Мари-Лор крепко спала. Ее мучили сны. Она бежала по тропинке по берегу реки, но спутавшиеся ветви — или это были змеи? — грозили преградить дорогу. Однако она должна бежать, за ней гналась свора лающих собак, ужасных собак, и с ними был месье Юбер. Она чувствовала горячее дыхание животных. Они уже рвали ее одежду клыками, с которых капала слюна. Она была голой, беспомощной. И кто-то вел ее… куда?
Покрытая потом, задыхающаяся, она заставила себя проснуться. Голова болела по-прежнему, она ощущала слабость. Мари-Лор трясло. Но когда она зажгла свечу у кровати, то удивилась тому, как прояснилось зрение. Все было несетественно четким и ясным, краски казались удивительно яркими.
Она могла бы дернуть за сонетку, и на зов прибежал бы лакей. Но она чувствовала себя не столько плохо, сколько странно. Она тихо пролежала на боку несколько часов, заставляя себя дышать медленно и ровно, пока дневной свет не показался из-под тяжелых занавесей и Клодин не принесла завтрак.
Есть не хотелось, но кофе пахнул так аппетитно. Мари- Лор приподнялась и вдруг почувствовала, что простыня под ней… намокла.
— Пожалуйста, — прошептала она, — пожалуйста, я думаю, лучше кого-нибудь позвать. Я чувствую… очень странно.
Она замолчала.
— Я думаю, — снова заговорила она. И улыбнулась. — Нет, я уверена, это были схватки и ребенок скоро родится.
Схватки были слабыми, но не было сомнений, что роды приближались.
Доктор Распай был сосредоточен: могло оказаться, что ребенок, который появится на шесть недель раньше срока, еще не готов самостоятельно есть и дышать. Но нельзя было остановить неизбежное, и пока он еще ничего не мог сделать. Он сказал, что вернется через несколько часов, после того как посетит страдающего водянкой принца в Фобур-Сен-Жермен.
— Может быть, это к счастью, — высказалась мадемуазель Бовуазен. — Ребенок, вероятно, понял, что лучше выйти до того, как усилится токсемия.
Актриса и ее мать сидели по обе стороны от Мари-Лор.
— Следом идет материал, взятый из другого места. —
-- ==== Sys2Proof/Laws/Operands.lean ====
section
/-!
SUPPORT. A word's operands and execution mask read the same before its issue and after (R66, R144): what a meaning reads
can be said of the state before the step.
-/

namespace Sys2Proof.Machine

open Sys2Proof

/-- An issuing split as an effect sees it once the word of `b` has begun; `b` is the split itself, or the split that reads
its group in another way. -/
def Iss.seen (it b : Iss) (i : Instr) (folds : Bool) : Iss :=
  { it with own := b.begunOwn i folds, g := b.begunOf i folds it.g, sp := b.begunSplit i folds it.sp }

theorem Iss.again_eq_seen {s : State} {it : Iss} (h : s.iss = some it) (i : Instr) (folds : Bool) :
    it.again (s.begun it i folds) = it.seen it i folds := by
  rw [Iss.again_begun h, Iss.begunOwn_split h, Iss.seen, Iss.begunGroup]

/-- The issuing split as the operands of an instruction are read: a cross-lane word reads what barriers have ordered
before it (R211). -/
def Iss.seenBy (it : Iss) (i : Instr) : Iss := if Instr.crossLane i then it.shown else it

theorem Iss.seenBy_of_plain {i : Instr} (h : Instr.crossLane i = false) (it : Iss) : it.seenBy i = it := by
  unfold Iss.seenBy
  rw [if_neg (by rw [h]; exact Bool.false_ne_true)]

theorem Group.writeRegs_begunOf (it : Iss) (i : Instr) (folds : Bool) (ws : List (RegId × Word)) :
    ∀ g : Group, (it.begunOf i folds g).writeRegs ws = it.begunOf i folds (g.writeRegs ws) := by
  induction ws with
  | nil => exact fun _ => rfl
  | cons x ws ih =>
    intro g
    have e : (it.begunOf i folds g).writeReg x.1 x.2 = it.begunOf i folds (g.writeReg x.1 x.2) := by
      obtain ⟨r, y⟩ := x
      have hl : (g.writeReg r y).lat = g.lat := by
        cases r <;> simp only [Group.writeReg] <;> first | rfl | (split <;> rfl)
      unfold Iss.begunOf
      rw [it.latsOf_congr i hl]
      cases r with
      | v n l =>
        simp only [Group.writeReg, Group.badKey]
        rw [show (({ g with lat := it.latsOf i g } : Group).modSplit it.j (it.begunSplit i folds)).inVx n = g.inVx n from rfl]
        split <;> rfl
      | s n => rfl
      | m n => simp only [Group.writeReg]; split <;> rfl
    simp only [Group.writeRegs, List.foldl_cons, e]
    exact ih _

/-- What barriers have ordered is read the same before a word has begun and after. -/
theorem Group.withShown_begunOf (it : Iss) (i : Instr) (folds : Bool) (g : Group) :
    (it.begunOf i folds g).withShown it.j = it.begunOf i folds (g.withShown it.j) := by
  have inner : ∀ (ps : List Pend) (f : Pend → List (RegId × Word)) (g : Group),
      ps.foldl (fun g p => g.writeRegs (f p)) (it.begunOf i folds g) =
      it.begunOf i folds (ps.foldl (fun g p => g.writeRegs (f p)) g) := by
    intro ps f
    induction ps with
    | nil => exact fun _ => rfl
    | cons p ps ih => intro g; simp only [List.foldl_cons, Group.writeRegs_begunOf, ih]
  have keep : ∀ (ps : List Pend) (f : Pend → List (RegId × Word)) (g : Group),
      (ps.foldl (fun g p => g.writeRegs (f p)) g).splits = g.splits := by
    intro ps f
    induction ps with
    | nil => exact fun _ => rfl
    | cons p ps ih => intro g; simp only [List.foldl_cons, ih, Group.splits_writeRegs]
  have outer : ∀ (xs : List Nat) (g : Group),
      xs.foldl (fun g x => if x = it.j then g
        else ((g.split x).pend.filter Pend.shown).foldl (fun g p =>
          g.writeRegs (p.writes.filter fun (w : RegId × Word) => match w.1 with | .v .. => true | _ => false)) g)
        (it.begunOf i folds g) =
      it.begunOf i folds (xs.foldl (fun g x => if x = it.j then g
        else ((g.split x).pend.filter Pend.shown).foldl (fun g p =>
          g.writeRegs (p.writes.filter fun (w : RegId × Word) => match w.1 with | .v .. => true | _ => false)) g) g) := by
    intro xs
    induction xs with
    | nil => exact fun _ => rfl
    | cons x xs ih =>
      intro g
      simp only [List.foldl_cons]
      by_cases hx : x = it.j
      · rw [if_pos hx, if_pos hx, ih]
      · have hs : (it.begunOf i folds g).split x = g.split x := by
          unfold Iss.begunOf
          rw [Group.split_modSplit, if_neg (fun h => hx h.1)]
          rfl
        rw [if_neg hx, if_neg hx, hs, inner, ih]
  unfold Group.withShown
  rw [show (it.begunOf i folds g).splits.length = g.splits.length from Group.modSplit_length ..]
  exact outer _ _

/-- What an effect finds of its split: its operands as it reads them, once a word has begun. -/
theorem Iss.issuedAs_eq {s : State} {it : Iss} (h : s.iss = some it) {i : Instr} (hb : Instr.atBarrier i = false)
    (folds : Bool) : it.issuedAs s i folds = (it.seenBy i).seen it i folds := by
  unfold Iss.issuedAs Iss.seenBy
  rw [State.issuedAs_eq hb, Iss.again_eq_seen h]
  split
  · simp only [Iss.seen, Iss.shown, Group.withShown_begunOf]
  · rfl

@[simp] theorem Iss.seen_key (it b : Iss) (i : Instr) (f : Bool) : (it.seen b i f).key = it.key := rfl
@[simp] theorem Iss.seen_j (it b : Iss) (i : Instr) (f : Bool) : (it.seen b i f).j = it.j := rfl
@[simp] theorem Iss.seen_l (it b : Iss) (i : Instr) (f : Bool) : (it.seen b i f).l = it.l := rfl
@[simp] theorem Iss.seen_c (it b : Iss) (i : Instr) (f : Bool) : (it.seen b i f).c = it.c := rfl
@[simp] theorem Iss.seen_readV (it b : Iss) (i : Instr) (f : Bool) (n l : Nat) :
    (it.seen b i f).g.readV n l = it.g.readV n l := rfl
@[simp] theorem Iss.seen_readS (it b : Iss) (i : Instr) (f : Bool) (n : Nat) : (it.seen b i f).g.readS n = it.g.readS n := rfl
@[simp] theorem Iss.seen_vVal (it b : Iss) (i : Instr) (f z : Bool) (n l : Nat) :
    (it.seen b i f).g.vVal z n l = it.g.vVal z n l := rfl
@[simp] theorem Iss.seen_sVal (it b : Iss) (i : Instr) (f z : Bool) (n : Nat) :
    (it.seen b i f).g.sVal z n = it.g.sVal z n := rfl

theorem Iss.seen_split (it b : Iss) (i : Instr) (f : Bool) :
    (it.seen b i f).sp.mask = it.sp.mask ∧ (it.seen b i f).sp.once = it.sp.once ∧ (it.seen b i f).sp.pc = it.sp.pc
    ∧ (it.seen b i f).sp.cc = it.sp.cc := by
  simp only [Iss.seen, Iss.begunSplit]
  split <;> exact ⟨rfl, rfl, rfl, rfl⟩

@[simp] theorem Iss.seen_mask (it b : Iss) (i : Instr) (f : Bool) : (it.seen b i f).sp.mask = it.sp.mask :=
  (it.seen_split b i f).1
@[simp] theorem Iss.seen_once (it b : Iss) (i : Instr) (f : Bool) : (it.seen b i f).sp.once = it.sp.once :=
  (it.seen_split b i f).2.1
@[simp] theorem Iss.seen_pc (it b : Iss) (i : Instr) (f : Bool) : (it.seen b i f).sp.pc = it.sp.pc :=
  (it.seen_split b i f).2.2.1
@[simp] theorem Iss.seen_cc (it b : Iss) (i : Instr) (f : Bool) : (it.seen b i f).sp.cc = it.sp.cc :=
  (it.seen_split b i f).2.2.2

@[simp] theorem Iss.seen_readM (it b : Iss) (i : Instr) (f : Bool) (n : Nat) :
    (it.seen b i f).g.readM (it.seen b i f).sp n = it.g.readM it.sp n := by
  simp only [Group.readM, Iss.seen_mask]
  rfl

/-- The execution mask does not change with the charge. -/
@[simp] theorem Iss.seen_exec (it b : Iss) (i : Instr) (f : Bool) (p : Pred) : (it.seen b i f).exec p = it.exec p := by
  simp only [Iss.exec, execMask, Iss.seen_readM, Iss.seen_mask, Iss.seen_once]

theorem nbRead_begun (s : State) (it b : Iss) (i : Instr) (f : Bool) (l dir j : Nat) :
    nbRead (s.begun b i f) (it.seen b i f).g it.c it.l.r l dir j = nbRead s it.g it.c it.l.r l dir j := by
  have hp : ∀ {α : Type} (k : Nat) (F : Group → α), (∀ g, F (b.begunOf i f g) = F g) →
      ((s.begun b i f).group? k).map F = (s.group? k).map F := by
    intro α k F hF
    rw [State.group?_begun_map]
    split
    · rw [Option.map_map]; exact congrArg (Option.map · _) (funext hF)
    · rfl
  have hb : ∀ {α : Type} (k : Nat) (F : Group → Option α), (∀ g, F (b.begunOf i f g) = F g) →
      ((s.begun b i f).group? k).bind F = (s.group? k).bind F := by
    intro α k F hF
    rw [State.group?_begun_map]
    split
    · rw [Option.bind_map]; exact congrArg (Option.bind _) (funext hF)
    · rfl
  have hp' (k a b c : Nat) := hp k (fun n => n.publishedAt a b c) fun _ => rfl
  have hb' (k c : Nat) := hb k (fun n => if n.gone = true then n.left.find? c else none) fun _ => rfl
  unfold nbRead
  simp only [hp', hb']
  rfl

/-- A typed source reads the same before a word has begun and after. -/
theorem srcVal_begun (s : State) (it b : Iss) (i : Instr) (f : Bool) (t : Ty) (o : Src) (l : Nat) :
    srcVal (s.begun b i f) (it.seen b i f) t o l = srcVal s it t o l := by
  cases o with
  | nb dir k => simp only [srcVal, nbVal, Iss.seen_c, Iss.seen_l, nbRead_begun]
  | _ => rfl

theorem src32_begun (s : State) (it b : Iss) (i : Instr) (f : Bool) (o : Src) (l : Nat) :
    src32 (s.begun b i f) (it.seen b i f) o l = src32 s it o l := srcVal_begun ..

@[simp] theorem dstVal_seen (it b : Iss) (i : Instr) (f : Bool) (t : Ty) (d : Dst) (l : Nat) :
    dstVal (it.seen b i f) t d l = dstVal it t d l := by cases d <;> rfl

theorem srcA_begun (s : State) (it b : Iss) (i : Instr) (f : Bool) (w : FWord XArith) (l : Nat) :
    srcA w (s.begun b i f) (it.seen b i f) l = srcA w s it l := by simp only [srcA, srcVal_begun]

theorem srcB_begun (s : State) (it b : Iss) (i : Instr) (f : Bool) (w : FWord XArith) (l : Nat) :
    srcB w (s.begun b i f) (it.seen b i f) l = srcB w s it l := by simp only [srcB, srcVal_begun]

theorem laneA_begun (s : State) (it b : Iss) (i : Instr) (f : Bool) (w : FWord XArith) (l : Nat) :
    laneA w (s.begun b i f) (it.seen b i f) l = laneA w s it l := srcVal_begun ..

/-! ### The shapes of arithmetic words -/

theorem ComputesTo.congr {i : Instr} {s : State} {it : Iss} {pc : Dword} {f f' : RegId → Option Word} {u : FlagUpd}
    (h : ComputesTo i s it pc f u) (e : ∀ r, r.real → f r = f' r) : ComputesTo i s it pc f' u := by
  obtain ⟨t, g', h1, h2, h3, h4, h5, h6⟩ := h
  exact ⟨t, g', h1, h2, h3, h4, Group.takes_congr h5 fun r hr => (e r hr).symm, h6⟩

/-- A word of the arithmetic shape that writes its result at issue: D takes the value of every active lane, and the flags
are those of the lowest active lane (R208, R210). -/
theorem arith_computes {i : Instr} {s : State} {it : Iss} {w : FWord XArith} {regs : Nat}
    {val : State → Iss → Nat → Nat} {fl : State → Iss → Nat → Nat → FlagUpd} (h : Issues i s it)
    (hb : Instr.atBarrier i = false) (hc : Instr.crossLane i = false)
    (hx : exec i s = arith i w false regs val fl s)
    (hv : ∀ l, val (s.begun it i true) (it.seen it i true) l = val s it l)
    (hf : ∀ l x, fl (s.begun it i true) (it.seen it i true) l x = fl s it l x) :
    Computes i s it (dstTakes w.d regs (it.exec w.p) (val s it))
      (if w.x.cc && it.exec w.p != 0 then fl s it (lowest (it.exec w.p)) (val s it (lowest (it.exec w.p))) else {}) := by
  refine (computes_of_writeNow (ws := laneWrites w.d regs (it.exec w.p) (val s it)) (eff := fun s it =>
      let m := it.exec w.p
      let f := if w.x.cc && m != 0 then fl s it (lowest m) (val s it (lowest m)) else {}
      .ok (s.result it false w.la (laneWrites w.d regs m (val s it)) f) none) (next := none) h hb rfl (hx.trans rfl) ?_
    (laneWrites_real _ _ _ _)).congr fun r hr => written_laneWrites _ _ _ _ hr
  rw [Iss.issuedAs_eq h.1.1 hb, Iss.seenBy_of_plain hc]
  simp only [Iss.seen_exec, State.result, funext hv, hf, hv]
  rfl

/-- The same for a long-latency word. -/
theorem arith_enters {i : Instr} {s : State} {it : Iss} {w : FWord XArith} {regs : Nat}
    {val : State → Iss → Nat → Nat} {fl : State → Iss → Nat → Nat → FlagUpd} (h : Issues i s it)
    (hb : Instr.atBarrier i = false) (hc : Instr.crossLane i = false)
    (hx : exec i s = arith i w true regs val fl s)
    (hv : ∀ l, val (s.begun it i true) (it.seen it i true) l = val s it l)
    (hf : ∀ l x, fl (s.begun it i true) (it.seen it i true) l x = fl s it l x) :
    Enters i s it w.la (laneWrites w.d regs (it.exec w.p) (val s it))
      (if w.x.cc && it.exec w.p != 0 then fl s it (lowest (it.exec w.p)) (val s it (lowest (it.exec w.p))) else {}) := by
  refine enters_of_writeLater (eff := fun s it =>
      let m := it.exec w.p
      let f := if w.x.cc && m != 0 then fl s it (lowest m) (val s it (lowest m)) else {}
      .ok (s.result it true w.la (laneWrites w.d regs m (val s it)) f) none) h hb (hx.trans rfl) (it' := it.seen it i true) rfl rfl
    (by rw [← Iss.issuedAs_lat h.1.1 hb, Iss.issuedAs_eq h.1.1 hb, Iss.seenBy_of_plain hc]) ?_
  rw [Iss.issuedAs_eq h.1.1 hb, Iss.seenBy_of_plain hc]
  simp only [Iss.seen_exec, State.result, funext hv, hf, hv]
  rfl

/-- The same wherever its path leads. -/
theorem arith_becomes {i : Instr} {s : State} {it : Iss} {w : FWord XArith} {long : Bool} {regs : Nat}
    {val : State → Iss → Nat → Nat} {fl : State → Iss → Nat → Nat → FlagUpd} (h : Issued i s it)
    (hb : Instr.atBarrier i = false) (hc : Instr.crossLane i = false)
    (hx : exec i s = arith i w long regs val fl s)
    (hv : ∀ l, val (s.begun it i true) (it.seen it i true) l = val s it l)
    (hf : ∀ l x, fl (s.begun it i true) (it.seen it i true) l x = fl s it l x) :
    Becomes i s it ((s.issued it i).result (it.issued s i) long w.la (laneWrites w.d regs (it.exec w.p) (val s it))
      (if w.x.cc && it.exec w.p != 0 then fl s it (lowest (it.exec w.p)) (val s it (lowest (it.exec w.p))) else {}))
      (it.sp.pc + 8) := by
  refine becomes_of_ok (next := none) (eff := fun s it =>
      let m := it.exec w.p
      let f := if w.x.cc && m != 0 then fl s it (lowest m) (val s it (lowest m)) else {}
      .ok (s.result it long w.la (laneWrites w.d regs m (val s it)) f) none) h (hx.trans rfl) ?_
  simp only [State.issued, Iss.issued, Iss.issuedAs_eq h.1 hb, Iss.seenBy_of_plain hc, State.issuedAs_eq hb, Iss.seen_exec,
    funext hv, hf, hv]

/-- A word of the arithmetic shape whose value and flags read the same before a word has begun and after is a value
word. -/
theorem valueWord_of_arith {i : Instr} {w : FWord XArith} {regs : Nat} {val val' : State → Iss → Nat → Nat}
    {fl fl' : State → Iss → Nat → Nat → FlagUpd} (hb : Instr.atBarrier i = false) (hc : Instr.crossLane i = false)
    (hx : ∀ s, exec i s = arith i w false regs val fl s)
    (ev : ∀ s it l, val s it l = val' s it l) (ef : ∀ s it l x, fl s it l x = fl' s it l x)
    (hv : ∀ s it b i f l, val (s.begun b i f) (it.seen b i f) l = val s it l)
    (hf : ∀ s it b i f l x, fl (s.begun b i f) (it.seen b i f) l x = fl s it l x) :
    ValueWord i w regs val' fl' := by
  intro s it
  refine ⟨fun h => ?_, fun h => ?_⟩
  · have := arith_computes h hb hc (hx s) (hv s it it _ _) (hf s it it _ _)
    rw [show val s it = val' s it from funext (ev s it)] at this
    simp only [ef] at this
    exact this
  · have := arith_becomes h hb hc (hx s) (hv s it it _ _) (hf s it it _ _)
    rw [show val s it = val' s it from funext (ev s it)] at this
    simp only [ef] at this
    exact this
Мадам Рашель была маленькой молчаливой незаметной женщиной, обладавшей безграничными знаниями относительно таинства происходящего процесса.
День медленно тянулся, женщины по очереди держали руку Мари-Лор, помогая ей переносить постепенно усиливающиеся схватки.
— Дышите в промежутках! — требовали они. — Хорошо, хорошо, — время от времени тихо говорили они.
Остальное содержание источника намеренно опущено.